A/V Room









Donnie Darko (15)

Review by: Simon Bell l Rating: Two

DVD SPECIAL FEATURES: Commentary by Richard Kelly and Jake Gyllenhaal; Commentary by selected cast and crew including Richard Kelly, Drew Barrymore, Katherine Ross and Jean Malone; 20 deleted and extended scenes with optional director's commentary; Interviews with 20 cast and crew members; B roll footage; The Philosophy of Time Travel; Website gallery; Artwork gallery; UK art exhibition; 'They Made Me Do It' - making of the art gallery; Cunning Visions gallery; TV spots; Cast and crew filmographies.

NO, NOT a long lost member of the X-Men, but a messed-up teenager whose only outlet for his trapped-in-late-80s-suburban-hell frustrations is his schizoid lunar wanderings of body and mind.

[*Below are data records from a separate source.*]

-- ==== Sys2Proof/Machine/VectorOps.lean ====
section
/-!
DEFINITION. The element operations of the vector pipeline (R144, R465 to R471), on rows as values: what one row step computes.
-/

namespace Sys2Proof.Machine

/-- The element codes of a row; the spare bits of a narrow element are ignored (R104, R124). -/
def rowCodes (f : Fmt) (r : Row) : List Nat :=
  (List.range f.perRow).map fun i => r.toNat >>> (i * f.slot) % 2 ^ f.codeWidth

/-- The elements of a row as bit strings of their whole slot (R104). -/
def rowSlots (f : Fmt) (r : Row) : List Nat := (List.range f.perRow).map fun i => r.toNat >>> (i * f.slot) % 2 ^ f.slot

/-- Codes laid side by side, the first in the low bits; spare bits are zero (R104, R124). -/
def joinNat (f : Fmt) : List Nat → Nat
  | [] => 0
  | c :: r => c % 2 ^ f.codeWidth + 2 ^ f.slot * joinNat f r

/-- The row of a list of codes. -/
def joinRow (f : Fmt) (cs : List Nat) : Row := BitVec.ofNat 4096 (joinNat f cs)

/-- The row whose elements are functions of those of three rows. -/
def mapRow (f : Fmt) (g : Nat → Nat → Nat → Nat) (a b d : Row) : Row :=
  joinRow f ((rowCodes f a).zip ((rowCodes f b).zip (rowCodes f d)) |>.map fun e => g e.1 e.2.1 e.2.2)

/-- Less, with −0 less than +0 (R465, R469). -/
def Num.lessTagged (a b : Num) : Bool :=
  a.lt b || (a.isZero && b.isZero && a.isNeg && !b.isNeg)

/-- The quotient of finite numbers, its rest kept as a sticky bit below any rounding (R465). -/
def Num.quotient (ma : Nat) (ea : Int) (mb : Nat) (eb : Int) (neg : Bool) : Num :=
  let k := 64 + Nat.log2 mb
  let q := (ma <<< k) / mb
  .fin neg (2 * q + (if (ma <<< k) % mb = 0 then 0 else 1)) (ea - eb - k - 1)

/-- The exact quotient as far as a rounding needs it: x ÷ ±0 is an Inf, 0 ÷ 0 and Inf ÷ Inf the default NaN (R465). -/
def Num.div : Num → Num → Num
  | .inf _, .inf _ => .defaultNan
  | .inf na, .fin nb _ _ => .inf (na != nb)
  | .fin na _ _, .inf nb => .fin (na != nb) 0 0
  | .fin na ma ea, .fin nb mb eb =>
    if mb = 0 then (if ma = 0 then .defaultNan else .inf (na != nb)) else Num.quotient ma ea mb eb (na != nb)
  | a, b => if a.isNan then a else b

/-- The square root of a finite positive number, its rest kept as a sticky bit (R467). -/
def sqrtNum (m : Nat) (e : Int) : Num :=
  let (m, e) := if e % 2 = 0 then (m, e) else (2 * m, e - 1)
  let r := isqrt (m <<< 128)
  .fin false (2 * r + (if r * r = m <<< 128 then 0 else 1)) (e / 2 - 64 - 1)

/-- A number rounded to an integral value (R465). -/
def Num.integral (rtz : Bool) : Num → Num
  | .fin n m e => if 0 ≤ e then .fin n m e else .fin n (roundTo rtz m e 0) 0
  | x => x.quiet

/-- Two's complement or natural value of an integer operation's operand (R120). -/
def intOp (op : Nat) (x y z : Int) : Int :=
  match op with
  | 0x80 => x + y
  | 0x81 => x - y
  | 0x82 => x * y
  | 0x83 => x * y + z
  | 0x84 => x * y - z
  | 0x85 => z - x * y
  | 0x86 => x + y
  | 0x87 => x - y
  | 0x88 => x * y
  | 0x89 => if y = 0 then -1 else Int.tdiv x y
  | 0x8A => x.natAbs
  | 0x8B => -x
  | 0x8C => min x y
  | 0x8D => max x y
  | 0x8E => min (max z x) y
  | _ => x

/-- Does the operation saturate (R465)? -/
def saturating (op : Nat) : Bool := op = 0x86 || op = 0x87 || op = 0x88

/-- An element operation on an integer format (R465, R120). -/
def intElement (f : Fmt) (op x y z : Nat) : Nat :=
  let v := intOp op (f.codeInt x) (f.codeInt y) (f.codeInt z)
  wrapCode f.codeWidth (if saturating op then clampInt f.bounds.1 f.bounds.2 v else v)

/-- The exact result of an arithmetic operation on numbers that are no NaN (R119, R465). -/
def fpExact (op : Nat) (a b d : Num) : Num :=
  match op with
  | 0x80 => a.add b
  | 0x81 => a.add b.negate
  | 0x82 => a.mul b
  | 0x83 => fused (a.mul b) d
  | 0x84 => fused (a.mul b) d.negate
  | 0x85 => fused (a.mul b).negate d
  | 0x86 => a.add b
  | 0x87 => a.add b.negate
  | 0x88 => a.mul b
  | _ => a.div b
where
  /-- A product and an addend: an invalid product gives the default NaN. -/
  fused (p c : Num) : Num := if p.isNan then .defaultNan else p.add c

/-- The operands an operation reads, in the order in which a NaN is looked for (R119, R465). -/
def fpOperands (op : Nat) (a b d : Num) : List Num := if 0x83 ≤ op ∧ op ≤ 0x85 then [a, b, d] else [a, b]

/-- The sign bit cleared or flipped; a format without one (R465). -/
def signElement (g : FpFormat) (flip : Bool) (x : Nat) : Nat :=
  if !g.sign then
    if flip && !(g.decode x).isNan then 0 else x
  else
    let s := 2 ^ (g.ew + g.mw)
    if flip then (if x / s % 2 = 1 then x - s else x + s) else x % s

/-- vmin, vmax and vclamp on codes that are no NaN (R465). -/
def pickElement (op : Nat) (a b d : Num) (x y z : Nat) : Nat :=
  if op = 0x8C then (if a.lessTagged b then x else y)
  else if op = 0x8D then (if a.lessTagged b then y else x)
  else
    let (m, c) := if d.lessTagged a then (a, x) else (d, z)
    if b.lessTagged m then y else c

/-- An element operation on a floating format (R465, R119, R144). -/
def fpElement (g : FpFormat) (op : Nat) (rtz : Bool) (x y z : Nat) : Nat :=
  let a := g.decode x
  let b := g.decode y
  let d := g.decode z
  let rtz := rtz && g.wide
  if op = 0x8A then signElement g false x
  else if op = 0x8B then signElement g true x
  else if op = 0x8F then
    if a.isInf then x else (g.encode rtz false (a.integral rtz)).1
  else if 0x8C ≤ op ∧ op ≤ 0x8E then
    match (if op = 0x8E then [d, a, b] else [a, b]).find? Num.isNan with
    | some n => (g.encode false false n.quiet).1
    | none => pickElement op a b d x y z
  else (g.encode rtz (saturating op) (Num.withNan (fpOperands op a b d) (fpExact op a b d))).1

/-- Element arithmetic (R465). -/
def arithElement (f : Fmt) (op : Nat) (rtz : Bool) (x y z : Nat) : Nat :=
  match f with
  | .fp g => fpElement g op rtz x y z
  | _ => intElement f op x y z

/-- The conversion of an element (R466, R126 to R129). -/
def convertElement (f t : Fmt) (rtz sat : Bool) (x : Nat) : Nat :=
  if f.isFp || t.isFp then
    let rne := !f.isFp && decide (t = .fp fp32)
    (t.encode (rtz && !rne) sat (f.decode x)).1
  else
    let v := f.codeInt x
    wrapCode t.codeWidth (if sat then clampInt t.bounds.1 t.bounds.2 v else v)

/-- The ratio of the elements per row of two formats (R466). -/
def partCount (f t : Fmt) : Nat := max f.perRow t.perRow / min f.perRow t.perRow

/-- A converted row (R466): part `p` of the source widened, or the source put at part `p` of the destination row `old`. -/
def convertRow (f t : Fmt) (rtz sat : Bool) (p : Nat) (a old : Row) : Row :=
  let xs := rowCodes f a
  let cv := convertElement f t rtz sat
  if t.perRow ≤ f.perRow then joinRow t (((xs.drop (p * t.perRow)).take t.perRow).map cv)
  else
    let part := joinNat t (xs.map cv)
    let bits := f.perRow * t.slot
    let hole := (2 ^ bits - 1) <<< (p * bits)
    BitVec.ofNat 4096 (old.toNat - (old.toNat &&& hole) + part <<< (p * bits))

/-- The special inputs of the transcendentals (R467); nothing where the function itself is evaluated. -/
def transSpecial (op : Nat) (x : Num) : Option Num :=
  let half : Num := .fin false 1 (-1)
  let negOne : Num := .fin true 1 0
  let root := op = 0x9C || op = 0x9D || op = 0x9F || op = 0xA0
  match x with
  | .nan n f => some (Num.nan n f).quiet
  | .inf false =>
    match op with
    | 0x9E => some .zero
    | 0x9F => some .zero
    | 0xA1 => some .one
    | 0xA2 => some .one
    | 0xA3 => some .defaultNan
    | 0xA4 => some .defaultNan
    | _ => some (.inf false)
  | .inf true =>
    match op with
    | 0x9A => some .zero
    | 0x9B => some .zero
    | 0xA2 => some .zero
    | 0xA1 => some negOne
    | 0x9E => some (.fin true 0 0)
    | _ => some .defaultNan
  | .fin n 0 e =>
    match op with
    | 0x9A => some .one
    | 0x9B => some .one
    | 0xA4 => some .one
    | 0x9C => some (.inf true)
    | 0x9D => some (.inf true)
    | 0x9E => some (.inf n)
    | 0x9F => some (.inf n)
    | 0xA2 => some half
    | _ => some (.fin n 0 e)
  | .fin true _ _ => if root then some .defaultNan else none
  | .fin false _ _ => none

/-- A transcendental evaluated in FP32 (R467): rcp and sqrt correctly rounded, the others within their bound. -/
def trans32 (op : Nat) (w : BitVec 32) : Num :=
  match transSpecial op (num32 w) with
  | some v => v
  | none =>
    match op, num32 w with
    | 0x9E, x => num32 (roundNE32 (Num.one.div x))
    | 0xA0, .fin _ m e => num32 (roundNE32 (sqrtNum m e))
    | _, _ => num32 (transBounded op w)

/-- A transcendental on an element (R467). -/
def transElement (g : FpFormat) (op x : Nat) : Nat :=
  (g.encode false false (trans32 op (roundNE32 (g.decode x)))).1

/-- vcmp's condition (R468). -/
def compareHolds (f : Fmt) (cond x y : Nat) : Bool :=
  let a := f.decode x
  let b := f.decode y
  if a.isNan || b.isNan then cond = 1 || cond = 6
  else
    match cond with
    | 0 => a.eq b
    | 1 => !a.eq b
    | 2 => a.lt b
    | 3 => !b.lt a
    | 4 => b.lt a
    | 5 => !a.lt b
    | 6 => false
    | _ => true

/-- A shift of a bit string of `w` bits (R468). -/
def shiftElement (op w x n : Nat) : Nat :=
  if op = 0xAC then (if n < w then x <<< n % 2 ^ w else 0)
  else if op = 0xAD then x >>> n
  else wrapCode w ((BitVec.ofNat w x).toInt >>> min n w)

/-- The 1 bits among the low `n` bits. -/
def onesIn (x : Nat) : Nat → Nat
  | 0 => 0
  | n + 1 => x % 2 + onesIn (x / 2) n

/-- Neighbours added with RNE (R144). -/
def addPairs : List (BitVec 32) → List (BitVec 32)
  | a :: b :: r => fadd32 a b :: addPairs r
  | l => l

/-- The pairwise tree of R144 over `n` levels. -/
def treeSum : Nat → List (BitVec 32) → BitVec 32
  | 0, l => l.headD 0
  | n + 1, l => treeSum n (addPairs l)

/-- The greatest or least of numbers by an order (R469). -/
def bestOf (better : Num → Num → Bool) : List Num → Num
  | [] => .zero
  | x :: r => r.foldl (fun m y => if better y m then y else m) x

/-- The FP32 result of a reduction of floating elements (R469, R144). -/
def fpReduce (op : Nat) (xs : List Num) : BitVec 32 :=
  match xs.find? Num.isNan with
  | some n => roundNE32 n.quiet
  | none =>
    match op with
    | 0xAF => treeSum (Nat.log2 xs.length) (xs.map roundNE32)
    | 0xB0 => treeSum (Nat.log2 xs.length) (xs.map fun x => roundNE32 (x.mul x))
    | 0xB1 => roundNE32 (bestOf (fun y m => m.lessTagged y) xs)
    | 0xB2 => roundNE32 (bestOf Num.lessTagged xs)
    | _ => roundNE32 (bestOf (fun y m => m.lessTagged y) (xs.map Num.magnitude))

/-- The result of a reduction of integer elements before it is wrapped (R469). -/
def intReduce (op : Nat) (xs : List Int) : Int :=
  let h := xs.headD 0
  match op with
  | 0xAF => xs.foldl (· + ·) 0
  | 0xB0 => xs.foldl (fun m x => m + x * x) 0
  | 0xB1 => xs.foldl max h
  | 0xB2 => xs.foldl min h
  | _ => xs.foldl (fun m x => max m x.natAbs) 0

/-- A row reduction's result: bytes 0 to 3 (R469). -/
def reduceRow (f : Fmt) (op : Nat) (a : Row) : Row :=
  if f.isFp then (fpReduce op ((rowCodes f a).map f.decode)).setWidth 4096
  else (BitVec.ofInt 32 (intReduce op ((rowCodes f a).map f.codeInt))).setWidth 4096

/-- The running FP32 values of a scan (R470, R144): the value before, the elements, the head flags. -/
def fpScan (maxima : Bool) : Option (BitVec 32) → List Num → List Bool → List (BitVec 32)
  | _, [], _ => []
  | run, x :: xs, heads =>
    let v := roundNE32 (if maxima then x.quiet else x)
    let next := match run with
      | none => v
      | some r =>
        if heads.headD false then v
        else if !maxima then fadd32 r v
        else if (num32 r).isNan then r
        else if x.isNan || (num32 r).lessTagged x then v
        else r
    next :: fpScan maxima (some next) xs heads.tail

/-- The running values of an integer scan (R470). -/
def intScan (maxima : Bool) : Option Int → List Int → List Bool → List Int
  | _, [], _ => []
  | run, x :: xs, heads =>
    let next := match run with
      | none => x
      | some r => if heads.headD false then x else if maxima then max r x else r + x
    next :: intScan maxima (some next) xs heads.tail

/-- A row scan (R470); `b` gives the head flags of vscanseg. -/
def scanRow (f : Fmt) (op : Nat) (a b : Row) : Row :=
  let heads := if op = 0xB6 then (rowCodes f b).map fun x => decide (x ≠ 0) else []
  let maxima := decide (op = 0xB5)
  let xs := rowCodes f a
  match f with
  | .fp g => joinRow f ((fpScan maxima none (xs.map f.decode) heads).map fun v => (g.encode false false (num32 v)).1)
  | _ => joinRow f ((intScan maxima none (xs.map f.codeInt) heads).map (wrapCode f.codeWidth))

/-- A move within a row (R471). -/
def moveRow (f : Fmt) (op : Nat) (a b : Row) : Row :=
  let xs := rowCodes f a
  let n := f.perRow
  let ks := rowSlots f b
  let k := ks.headD 0 % n
  match op with
  | 0xB7 => joinRow f (ks.map fun i => xs.getD (i % n) 0)
  | 0xB8 => joinRow f ((List.range n).map fun i => xs.getD ((i + k) % n) 0)
  | 0xB9 => joinRow f (List.replicate n (xs.getD k 0))
  | _ => joinRow f xs

/-- Logic on the whole row (R468). -/
def logicRow (op : Nat) (a b : Row) : Row :=
  match op with
  | 0xA7 => a &&& b
  | 0xA8 => a ||| b
  | 0xA9 => a ^^^ b
  | 0xAA => a &&& ~~~b
  | _ => ~~~a

/-- One row step (R464 to R471): OP, the field sub[7:5], the option field of VCVT, the format of SHP and that of a conversion, and the rows
of a, b and d. -/
def rowResult (op : Nat) (sub : BitVec 3) (opt : BitVec 5) (f t : Fmt) (a b d : Row) : Row :=
  if op < 0x90 then mapRow f (arithElement f op (sub.getLsbD 0)) a b d
  else if op < 0x9A then convertRow f t (opt.getLsbD 0) (opt.getLsbD 1) sub.toNat a d
  else if op < 0xA5 then
    match f with
    | .fp g => mapRow f (fun x _ _ => transElement g op x) a b d
    | _ => a
  else if op = 0xA5 then
    mapRow f (fun x y _ => if compareHolds f sub.toNat x y then 2 ^ f.codeWidth - 1 else 0) a b d
  else if op = 0xA6 then mapRow f (fun x y z => if z ≠ 0 then x else y) a b d
  else if op < 0xAC then logicRow op a b
  else if op < 0xAF then mapRow f (fun x y _ => shiftElement op f.codeWidth x y) a b d
  else if op < 0xB4 then reduceRow f op a
  else if op < 0xB7 then scanRow f op a b
  else if op = 0xBF then mapRow f (fun x _ _ => onesIn x f.codeWidth) a b d
  else moveRow f op a b

end Sys2Proof.Machine
end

Young first-time director, Richard Kelly (26 when the film was made), comes from the same School of Super Spook presided over by Principal David Lynch. Not only does Kelly's black as coal satire simply reek of future cult classic status, like the best of Lynch it's much better when seen for a second time.

Whether this is to fathom out the time travel allegory or to cipher if it was all just a dream, Donnie Darko is one of those movies that you can watch again and again and still feel that it's brand spanking new.

In it, schoolkid Donnie has problems. One of them - a big, hairy problem with monstrous, bucked gnashers and bunny ears - wakes him in the night and whispers apocalyptic messages before instructing him to carry out mischievous deeds.

There's no point in telling you what it all means. Go see it and make up your own mind. Needless to say, however, a la Lynch, it gets even more weird.

In the central role, Jake Gyllenhaal looks like the third member of a triumvirate including Elijah Wood and Tobey Maguire (albeit a much darker third member.) A mopey, sulky teenager governed by fuck fantasies by day; a Mr Hyde-like, somnambulistic worker of chaos by night, Gyllenhaal plays in both dimensions equally well.

There's great support in the form of old pros such as Mary O'Donnell (Mummy Darko) and new pretenders like Maggie Gyllenhaal (Sis Darko on film and off).

Mention has to be made, meanwhile, of Patrick Swayze, as a self-help guru with a few dark secrets (literally) in the closet. Of course, Swayze sums up the 80s as much as the Rubik's Cube (which also makes a cameo) and Tears for Fears (whose Mad World is played against a stunning camera pan of characters' faces worthy of anything PT Anderson can muster).

It's difficult to pigeonhole Donnie Darko, so genre-busting a movie is it. Whether a sci-fi fable in the tradition of Repo Man (1984), or a plain old satirical take on ordinary American suburbia, Kelly's weird and wonderful offbeat debut benefits no end from its flight of pure and imaginative fantasy.